#### Problem statement:
Give back word for word every line from the one that includes "theorem State.modSwp_safeEq (s" through the last line of the listing, and nothing besides.

========

theorem execWarmExpire_fixed {t k : Nat} {s : State} {s' : State} (h : execWarmExpire t k s = .next s') : s'.fixed = s.fixed := by
  unfold execWarmExpire at h
  cases h
  refine onDie_fixed (fun _ => ?_) ?_
  · split <;> simp only [↓State.at__fixed, ↓State.modDie_fixed, fixed_mk, guarded]
  · simp only [↓State.at__fixed, ↓State.modDie_fixed, fixed_mk, guarded]

theorem execRefMonitorSample_fixed {t k : Nat} {ratio : Rat} {s : State} {s' : State} (h : execRefMonitorSample t k ratio s = .next s') : s'.fixed = s.fixed := by
  unfold execRefMonitorSample at h
  cases h
  repeat' first
    | with_reducible rfl
    | with_reducible apply fixed_ite
    | with_reducible refine onDie_fixed (fun _ => ?_) ?_
    | (simp only [↓State.at__fixed, ↓State.modDie_fixed, fixed_mk]; done)
    | split
    | simp only [↓State.at__fixed, ↓State.modDie_fixed, fixed_mk, guarded]

theorem execRefIntervalClose_fixed {t k : Nat} {s : State} {s' : State} (h : execRefIntervalClose t k s = .next s') : s'.fixed = s.fixed := by
  unfold execRefIntervalClose at h
  cases h
  repeat' first
    | with_reducible rfl
    | with_reducible apply fixed_ite
    | with_reducible refine onDie_fixed (fun _ => ?_) ?_
    | (simp only [↓State.dieEvent_fixed, ↓State.at__fixed, ↓State.discardRun_fixed, ↓State.modDie_fixed, fixed_mk]; done)
    | split
    | simp only [↓State.dieEvent_fixed, ↓State.at__fixed, ↓State.discardRun_fixed, ↓State.modDie_fixed, fixed_mk, guarded]

theorem execGateWindowOpen_fixed {t k : Nat} {s : State} {s' : State} (h : execGateWindowOpen t k s = .next s') : s'.fixed = s.fixed := by
  unfold execGateWindowOpen at h
  cases h
  repeat' first
    | with_reducible rfl
    | with_reducible apply fixed_ite
    | with_reducible refine onDie_fixed (fun _ => ?_) ?_
    | (simp only [↓State.at__fixed, ↓State.settleChannels_fixed, ↓State.takePrec_fixed, ↓State.modDie_fixed, fixed_mk]; done)
    | split
    | simp only [↓State.at__fixed, ↓State.settleChannels_fixed, ↓State.takePrec_fixed, ↓State.modDie_fixed, fixed_mk, guarded]

theorem execGateWindowClose_fixed {t k : Nat} {s : State} {s' : State} (h : execGateWindowClose t k s = .next s') : s'.fixed = s.fixed := by
  unfold execGateWindowClose at h
  cases h
  repeat' first
    | with_reducible rfl
    | with_reducible apply fixed_ite
    | with_reducible refine onDie_fixed (fun _ => ?_) ?_
    | (simp only [↓State.at__fixed, ↓State.owBegin_fixed, ↓State.settleChannels_fixed, ↓State.modDie_fixed, fixed_mk]; done)
    | split
    | simp only [↓State.at__fixed, ↓State.owBegin_fixed, ↓State.settleChannels_fixed, ↓State.modDie_fixed, fixed_mk, guarded]

theorem execImpSegmentEnd_fixed {t k band : Nat} {s : State} {s' : State} (h : execImpSegmentEnd t k band s = .next s') : s'.fixed = s.fixed := by
  unfold execImpSegmentEnd at h
  cases h
  repeat' first
    | with_reducible rfl
    | with_reducible apply fixed_ite
    | with_reducible refine onDie_fixed (fun _ => ?_) ?_
    | (simp only [↓State.at__fixed, ↓State.adoptImp_fixed, ↓State.modDie_fixed, fixed_mk]; done)
    | split
    | simp only [↓State.at__fixed, ↓State.adoptImp_fixed, ↓State.modDie_fixed, fixed_mk, guarded]
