-- ==== Sys2Proof/Laws/FixedCommands2.lean ====
section
/-! SUPPORT. Commands leave the guarded part of the state alone. -/

namespace Sys2Proof.Machine

set_option linter.all false
set_option maxRecDepth 4000

theorem execPowerStateSleep_fixed {t : Nat} {c : Cmd} {s : State} {s' : State} (h : execPowerStateSleep t c s = .next s') : s'.fixed = s.fixed := by
  unfold execPowerStateSleep at h
  cases h
  repeat' first
    | with_reducible rfl
    | with_reducible apply fixed_ite
    | with_reducible refine State.serve_fixed (fun _ ht => ?_) ?_
    | (simp only [↓State.askLow_fixed, ↓State.at__fixed, ↓State.modPower_fixed, ↓State.doze_fixed, ↓State.complete_fixed, State.modTrust, fixed_mk, *]; done)
    | split
    | simp only [↓State.askLow_fixed, ↓State.at__fixed, ↓State.modPower_fixed, ↓State.doze_fixed, ↓State.complete_fixed, State.modTrust, fixed_mk, guarded, *]

theorem execPowerStateShip_fixed {t : Nat} {c : Cmd} {s : State} {s' : State} (h : execPowerStateShip t c s = .next s') : s'.fixed = s.fixed := by
  unfold execPowerStateShip at h
  cases h
  repeat' first
    | with_reducible rfl
    | with_reducible apply fixed_ite
    | with_reducible refine State.serve_fixed (fun _ ht => ?_) ?_
    | (simp only [↓State.askLow_fixed, ↓State.at__fixed, ↓State.complete_fixed, fixed_mk, *]; done)
    | split
    | simp only [↓State.askLow_fixed, ↓State.at__fixed, ↓State.complete_fixed, fixed_mk, guarded, *]

theorem execSensorSearch_fixed {t : Nat} {c : Cmd} {s : State} {s' : State} (h : execSensorSearch t c s = .next s') : s'.fixed = s.fixed := by
  unfold execSensorSearch at h
  cases h
  repeat' first
    | with_reducible rfl
    | with_reducible apply fixed_ite
    | with_reducible refine State.onSwp_fixed (fun _ => ?_) ?_
    | with_reducible refine State.serve_fixed (fun _ ht => ?_) ?_
    | (simp only [↓State.modSwp_fixed, ↓State.at__fixed, ↓State.startSearch_fixed, ↓State.complete_fixed, fixed_mk, *]; done)
    | split
    | simp only [↓State.modSwp_fixed, ↓State.at__fixed, ↓State.startSearch_fixed, ↓State.complete_fixed, fixed_mk, guarded, *]

theorem execLockoutRelease_fixed {t : Nat} {c : Cmd} {s : State} {s' : State} (h : execLockoutRelease t c s = .next s') : s'.fixed = s.fixed := by
  unfold execLockoutRelease at h
  cases h
  repeat' first
    | with_reducible rfl
    | with_reducible apply fixed_ite
    | with_reducible refine State.serve_fixed (fun _ ht => ?_) ?_
    | (simp only [↓State.event_fixed, ↓State.at__fixed, ↓State.releaseLockout_fixed, ↓State.complete_fixed, fixed_mk, *]; done)
    | split
    | simp only [↓State.event_fixed, ↓State.at__fixed, ↓State.releaseLockout_fixed, ↓State.complete_fixed, fixed_mk, guarded, *]

theorem execConfigRead_fixed {t : Nat} {c : Cmd} {s : State} {s' : State} (h : execConfigRead t c s = .next s') : s'.fixed = s.fixed := by
  unfold execConfigRead at h
  cases h
  repeat' first
    | with_reducible rfl
    | with_reducible apply fixed_ite
    | with_reducible refine State.serve_fixed (fun _ ht => ?_) ?_
    | (simp only [↓State.at__fixed, ↓State.readConfig_fixed, fixed_mk, *]; done)
    | split
    | simp only [↓State.at__fixed, ↓State.readConfig_fixed, fixed_mk, guarded, *]

theorem execShadowWrite_fixed {t : Nat} {c : Cmd} {data : List Byte} {s : State} {s' : State} (h : execShadowWrite t c data s = .next s') : s'.fixed = s.fixed := by
  unfold execShadowWrite at h
  cases h
  repeat' first
    | with_reducible rfl
    | with_reducible apply fixed_ite
    | with_reducible refine State.serve_fixed (fun _ ht => ?_) ?_
    | (simp only [State.modCfg, ↓State.putShadow_fixed, ↓State.at__fixed, ↓State.complete_fixed, fixed_mk, *]; done)
    | split
    | simp only [State.modCfg, ↓State.putShadow_fixed, ↓State.at__fixed, ↓State.complete_fixed, fixed_mk, guarded, *]

theorem execCommit_fixed {t : Nat} {c : Cmd} {s : State} {s' : State} (h : execCommit t c s = .next s') : s'.fixed = s.fixed := by
  unfold execCommit at h
  cases h
  repeat' first
    | with_reducible rfl
    | with_reducible apply fixed_ite
    | with_reducible refine State.serve_fixed (fun _ ht => ?_) ?_
    | (simp only [↓State.takeCommit_fixed, ↓State.at__fixed, ↓State.complete_fixed, fixed_mk, *]; done)
    | split
    | simp only [↓State.takeCommit_fixed, ↓State.at__fixed, ↓State.complete_fixed, fixed_mk, guarded, *]

theorem execCommitCheck_fixed {t : Nat} {s : State} {s' : State} (h : execCommitCheck t s = .next s') : s'.fixed = s.fixed := by
  unfold execCommitCheck at h
  cases h
  repeat' first
    | with_reducible rfl
    | with_reducible apply fixed_ite
    | (simp only [State.modCfg, ↓State.at__fixed, ↓State.sayPrepared_fixed, ↓State.evalOuts_fixed, ↓State.complete_fixed, fixed_mk]; done)
    | split
    | simp only [State.modCfg, ↓State.at__fixed, ↓State.sayPrepared_fixed, ↓State.evalOuts_fixed, ↓State.complete_fixed, fixed_mk, guarded]

theorem execCommitRevert_fixed {t : Nat} {c : Cmd} {s : State} {s' : State} (h : execCommitRevert t c s = .next s') : s'.fixed = s.fixed := by
  unfold execCommitRevert at h
  cases h
  repeat' first
    | with_reducible rfl
    | with_reducible apply fixed_ite
    | with_reducible refine State.serve_fixed (fun _ ht => ?_) ?_
    | (simp only [State.modCfg, ↓State.at__fixed, ↓State.complete_fixed, fixed_mk, *]; done)
    | split
    | simp only [State.modCfg, ↓State.at__fixed, ↓State.complete_fixed, fixed_mk, guarded, *]

theorem execCommitCancel_fixed {t : Nat} {c : Cmd} {s : State} {s' : State} (h : execCommitCancel t c s = .next s') : s'.fixed = s.fixed := by
  unfold execCommitCancel at h
  cases h
  repeat' first
    | with_reducible rfl
    | with_reducible apply fixed_ite
    | with_reducible refine State.serve_fixed (fun _ ht => ?_) ?_
    | (simp only [↓State.cancelPend_fixed, ↓State.at__fixed, ↓State.complete_fixed, fixed_mk, *]; done)
    | split
    | simp only [↓State.cancelPend_fixed, ↓State.at__fixed, ↓State.complete_fixed, fixed_mk, guarded, *]

theorem execShadowCopyComplete_fixed {t : Nat} {s : State} {s' : State} (h : execShadowCopyComplete t s = .next s') : s'.fixed = s.fixed := by
  unfold execShadowCopyComplete at h
  cases h
  repeat' first
    | with_reducible rfl
    | with_reducible apply fixed_ite
    | with_reducible refine (foldl_fixed (fun _ _ => ?_) _ _).trans ?_
    | (simp only [State.modCfg, ↓State.putShadow_fixed, ↓State.at__fixed, fixed_mk]; done)
    | split
    | simp only [State.modCfg, ↓State.putShadow_fixed, ↓State.at__fixed, fixed_mk, guarded]

theorem execGroupCommitDecide_fixed {t : Nat} {s : State} {s' : State} (h : execGroupCommitDecide t s = .next s') : s'.fixed = s.fixed := by
  unfold execGroupCommitDecide at h
  cases h
  repeat' first
    | with_reducible rfl
    | with_reducible apply fixed_ite
    | (simp only [State.modCfg, ↓State.originate_fixed, ↓State.at__fixed, ↓State.holdGo_fixed, ↓State.endGroup_fixed, fixed_mk]; done)
    | split
    | simp only [State.modCfg, ↓State.originate_fixed, ↓State.at__fixed, ↓State.holdGo_fixed, ↓State.endGroup_fixed, fixed_mk, guarded]

theorem execGroupGoReceive_fixed {t : Nat} {s : State} {s' : State} (h : execGroupGoReceive t s = .next s') : s'.fixed = s.fixed := by
  unfold execGroupGoReceive at h
  cases h
  repeat' first
    | with_reducible rfl
    | with_reducible apply fixed_ite
    | (simp only [↓State.at__fixed, ↓State.takeGroupFrame_fixed, ↓State.holdGo_fixed, fixed_mk]; done)
    | split
    | simp only [↓State.at__fixed, ↓State.takeGroupFrame_fixed, ↓State.holdGo_fixed, fixed_mk, guarded]

theorem execGroupAbortReceive_fixed {t : Nat} {s : State} {s' : State} (h : execGroupAbortReceive t s = .next s') : s'.fixed = s.fixed := by
  unfold execGroupAbortReceive at h
  cases h
  repeat' first
    | with_reducible rfl
    | with_reducible apply fixed_ite
    | (simp only [↓State.at__fixed, ↓State.takeGroupFrame_fixed, ↓State.endGroup_fixed, fixed_mk]; done)
    | split
    | simp only [↓State.at__fixed, ↓State.takeGroupFrame_fixed, ↓State.endGroup_fixed, fixed_mk, guarded]

theorem execGroupGoDeadline_fixed {t : Nat} {s : State} {s' : State} (h : execGroupGoDeadline t s = .next s') : s'.fixed = s.fixed := by
  unfold execGroupGoDeadline at h
  cases h
  repeat' first
    | with_reducible rfl
    | with_reducible apply fixed_ite
    | (simp only [↓State.at__fixed, ↓State.endGroup_fixed, fixed_mk]; done)
    | split
    | simp only [↓State.at__fixed, ↓State.endGroup_fixed, fixed_mk, guarded]
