theorem State.openRemote_safeEq (s : State) (x : InFlight) (body : List Byte) : (State.openRemote s x body).safety = s.safety := by
  unfold State.openRemote
  split <;> simp only [↓State.queueCompletion_safeEq, ↓State.modHif_safeEq, ↓State.originate_safeEq, safeEq_mk, safeEq_parts]

theorem State.startCmd_safeEq (s : State) (x : InFlight) : (State.startCmd s x).safety = s.safety := by
  unfold State.startCmd
  repeat' first
    | with_reducible rfl
    | with_reducible apply safeEq_ite
    | (simp only [↓State.openRemote_safeEq, ↓State.originate_safeEq, ↓State.modHif_safeEq, ↓State.castAsleep_safeEq, ↓State.wakePart_safeEq, ↓State.startGroup_safeEq, ↓State.queueCompletion_safeEq, safeEq_mk]; done)
    | split
    | simp only [↓State.openRemote_safeEq, ↓State.originate_safeEq, ↓State.modHif_safeEq, ↓State.castAsleep_safeEq, ↓State.wakePart_safeEq, ↓State.startGroup_safeEq, ↓State.queueCompletion_safeEq, safeEq_mk, safeEq_parts]

theorem State.startWaiting_safeEq (s : State) (n : Nat) : (s.startWaiting n).safety = s.safety := by
  induction n generalizing s with
  | zero => rfl
  | succ n ih =>
    unfold State.startWaiting
    split
    · rfl
    · exact (ih _).trans (State.startCmd_safeEq ..)

theorem State.startAll_safeEq (s : State) : (State.startAll s).safety = s.safety := by
  unfold State.startAll
  simp only [↓State.startWaiting_safeEq, safeEq_mk, safeEq_parts]

theorem State.finishRead_safeEq (s : State) (c : Cmd) (lost : List Nat) (got : List (Nat × List Byte)) : (State.finishRead s c lost got).safety = s.safety := by
  unfold State.finishRead
  simp only [↓State.completeData_safeEq, safeEq_mk, safeEq_parts]

theorem State.endClosed_safeEq (s : State) : (State.endClosed s).safety = s.safety := by
  unfold State.endClosed
  repeat' first
    | with_reducible rfl
    | with_reducible apply safeEq_ite
    | with_reducible refine (foldl_safeEq (fun _ _ => ?_) _ _).trans ?_
    | (simp only [↓State.modHif_safeEq, ↓State.completeOpt_safeEq, safeEq_mk]; done)
    | split
    | simp only [↓State.modHif_safeEq, ↓State.completeOpt_safeEq, safeEq_mk, safeEq_parts]

theorem State.noteActivity_safeEq (s : State) : (State.noteActivity s).safety = s.safety := rfl

theorem State.undoze_safeEq (s : State) : (State.undoze s).safety = s.safety := by
  unfold State.undoze
  repeat' first
    | with_reducible rfl
    | with_reducible apply safeEq_ite
    | with_reducible refine (foldl_safeEq (fun _ _ => ?_) _ _).trans ?_
    | (simp only [↓State.accrueTest_safeEq, ↓State.fastDomain_safeEq, ↓State.noteActivity_safeEq, safeEq_mk]; done)
    | split
    | simp only [↓State.accrueTest_safeEq, ↓State.fastDomain_safeEq, ↓State.noteActivity_safeEq, safeEq_mk, safeEq_parts]

theorem State.sign_safeEq (s : State) (key : Nat) (msg : List Byte) : (State.sign s key msg).2.safety = s.safety := by
  unfold State.sign
  simp only [↓State.drawBits_safeEq, safeEq_mk, safeEq_parts]

theorem State.commitMeter_safeEq (s : State) (warn : Bool) : (State.commitMeter s warn).safety = s.safety := by
  unfold State.commitMeter
  simp only [State.modTrust, State.modCfg, safeEq_mk, safeEq_parts]

theorem State.srcIdent_safeEq (s : State) (p : Nat) : (State.srcIdent s p).2.safety = s.safety := by
  unfold State.srcIdent
  repeat' first
    | with_reducible rfl
    | with_reducible apply safeEq_ite
    | (simp only [↓State.drawBits_safeEq, safeEq_mk]; done)
    | split
    | simp only [↓State.drawBits_safeEq, safeEq_mk, safeEq_parts]

theorem State.statementHead_safeEq (s : State) (c : Cmd) : (State.statementHead s c).2.safety = s.safety := by
  unfold State.statementHead
  repeat' first
    | with_reducible rfl
    | with_reducible apply safeEq_ite
    | (simp only [↓State.srcIdent_safeEq, safeEq_mk]; done)
    | split
    | simp only [↓State.srcIdent_safeEq, safeEq_mk, safeEq_parts]

theorem State.formStatement_safeEq (s : State) (c : Cmd) : (State.formStatement s c).safety = s.safety := by
  unfold State.formStatement
  split <;> simp only [↓State.complete_safeEq, ↓State.completeData_safeEq, ↓State.statementHead_safeEq, ↓State.sign_safeEq, ↓State.event_safeEq, State.modTrust, State.modCfg, safeEq_mk, safeEq_parts]

theorem State.formStatements_safeEq (s : State) : (State.formStatements s).safety = s.safety := by
  unfold State.formStatements
  repeat' first
    | with_reducible rfl
    | with_reducible apply safeEq_ite
    | with_reducible refine (foldl_safeEq (fun _ _ => ?_) _ _).trans ?_
    | (simp only [↓State.formStatement_safeEq, State.modTrust, State.modCfg, safeEq_mk]; done)
    | split
    | simp only [↓State.formStatement_safeEq, State.modTrust, State.modCfg, safeEq_mk, safeEq_parts]

theorem State.noteImage_safeEq (s : State) (kind sub : Nat) (b : List Byte) : (State.noteImage s kind sub b).safety = s.safety := by
  unfold State.noteImage
  simp only [↓State.blackBox_safeEq, ↓State.event_safeEq, safeEq_mk, safeEq_parts]

theorem State.abortExecuting_safeEq (s : State) : (State.abortExecuting s).safety = s.safety := by
  unfold State.abortExecuting
  repeat' first
    | with_reducible rfl
    | with_reducible apply safeEq_ite
    | with_reducible refine (foldl_safeEq (fun _ _ => ?_) _ _).trans ?_
    | (simp only [↓State.complete_safeEq, safeEq_mk]; done)
    | split
    | simp only [↓State.complete_safeEq, safeEq_mk, safeEq_parts]

theorem State.tasksHome_safeEq (s : State) (k : Nat) : (State.tasksHome s k).safety = s.safety := by
  unfold State.tasksHome
  repeat' first
    | with_reducible rfl
    | with_reducible apply safeEq_ite
    | with_reducible refine onDie_safeEq (fun _ => ?_) ?_
    | (simp only [↓State.modDie_safeEq, ↓State.loadState_safeEq, safeEq_mk]; done)
    | split
    | simp only [↓State.modDie_safeEq, ↓State.loadState_safeEq, safeEq_mk, safeEq_parts]

theorem State.beginSpan_safeEq (s : State) (a : Activation) : (State.beginSpan s a).safety = s.safety := by
  unfold State.beginSpan
  simp only [↓State.modDies_safeEq, ↓State.abortExecuting_safeEq, State.modTrust, State.modCfg, safeEq_mk, safeEq_parts]

theorem State.resetSpan_safeEq (s : State) : (State.resetSpan s).safety = s.safety := by
  unfold State.resetSpan
  repeat' first
    | with_reducible rfl
    | with_reducible apply safeEq_ite
    | with_reducible refine (foldl_safeEq (fun _ _ => ?_) _ _).trans ?_
    | (simp only [↓State.tasksHome_safeEq, ↓State.abortExecuting_safeEq, State.modTrust, State.modCfg, safeEq_mk]; done)
    | split
    | simp only [↓State.tasksHome_safeEq, ↓State.abortExecuting_safeEq, State.modTrust, State.modCfg, safeEq_mk, safeEq_parts]

theorem State.beginApex_safeEq (s : State) (a : Activation) : (State.beginApex s a).safety = s.safety := by
  unfold State.beginApex
  split <;> simp only [↓State.complete_safeEq, ↓State.accrueTest_safeEq, ↓State.noteImage_safeEq, State.modTrust, State.modCfg, safeEq_mk, safeEq_parts]

theorem State.actDue_safeEq (s : State) : (State.actDue s).safety = s.safety := by
  unfold State.actDue
  repeat' first
    | with_reducible rfl
    | with_reducible apply safeEq_ite
    | (simp only [↓State.beginSpan_safeEq, ↓State.resetSpan_safeEq, ↓State.beginApex_safeEq, safeEq_mk]; done)
    | split
    | simp only [↓State.beginSpan_safeEq, ↓State.resetSpan_safeEq, ↓State.beginApex_safeEq, safeEq_mk, safeEq_parts]

theorem State.bbBytes_safeEq (s : State) (w : BbWait) (unsign : Bool) : (State.bbBytes s w unsign).2.safety = s.safety := by
  unfold State.bbBytes
  split <;> simp only [↓State.sign_safeEq, safeEq_mk, safeEq_parts]

theorem State.writeBb_safeEq (s : State) (okA okB : Bool) : (s.writeBb okA okB).safety = s.safety := by
  unfold State.writeBb
  split
  · rfl
  · dsimp only
    repeat' first
      | with_reducible rfl
      | with_reducible apply safeEq_ite
      | simp only [↓State.originate_safeEq, ↓State.event_safeEq, State.modTrust, TrustState.putBb, safeEq_mk, safeEq_parts, ↓State.bbBytes_safeEq]

theorem State.writeAllBb_safeEq (s : State) (n : Nat) : (s.writeAllBb n).safety = s.safety := by
  induction n generalizing s with
  | zero => rfl
  | succ n ih =>
    unfold State.writeAllBb
    exact safeEq_ite rfl ((ih _).trans (State.writeBb_safeEq ..))

theorem State.drainPort_safeEq (s : State) (side : Side) (tcs : List Nat) (n : Nat) :
    (s.drainPort side tcs n).safety = s.safety := by
  induction n generalizing s with
  | zero => rfl
  | succ n ih =>
    unfold State.drainPort
    refine safeEq_ite rfl ?_
    split
    · rfl
    · exact (ih _).trans ((State.emit_safeEq ..).trans (State.modPort_safeEq ..))

theorem State.drainUrgent_safeEq (s : State) : (State.drainUrgent s).safety = s.safety := by
  unfold State.drainUrgent
  simp only [↓State.drainPort_safeEq, safeEq_mk, safeEq_parts]

theorem State.dropHops_safeEq (s : State) : (State.dropHops s).safety = s.safety := by
  unfold State.dropHops
  simp only [↓State.modPort_safeEq, ↓State.hopDown_safeEq, safeEq_mk, safeEq_parts]

theorem State.debugRecord_safeEq (s : State) (level : Nat) (awake : Bool) (signer : List Byte) : (State.debugRecord s level awake signer).safety = s.safety := by
  unfold State.debugRecord
  simp only [↓State.blackBox_safeEq, safeEq_mk, safeEq_parts]

theorem State.modSwp_safeEq (s : State) (p : Nat) (f : SwpPort → SwpPort) : (State.modSwp s p f).safety = s.safety := by
  unfold State.modSwp
  split <;> simp only [safeEq_mk, safeEq_parts]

========

#### Task answer:
theorem State.modSwp_safeEq (s : State) (p : Nat) (f : SwpPort → SwpPort) : (State.modSwp s p f).safety = s.safety := by
  unfold State.modSwp
  split <;> simp only [safeEq_mk, safeEq_parts]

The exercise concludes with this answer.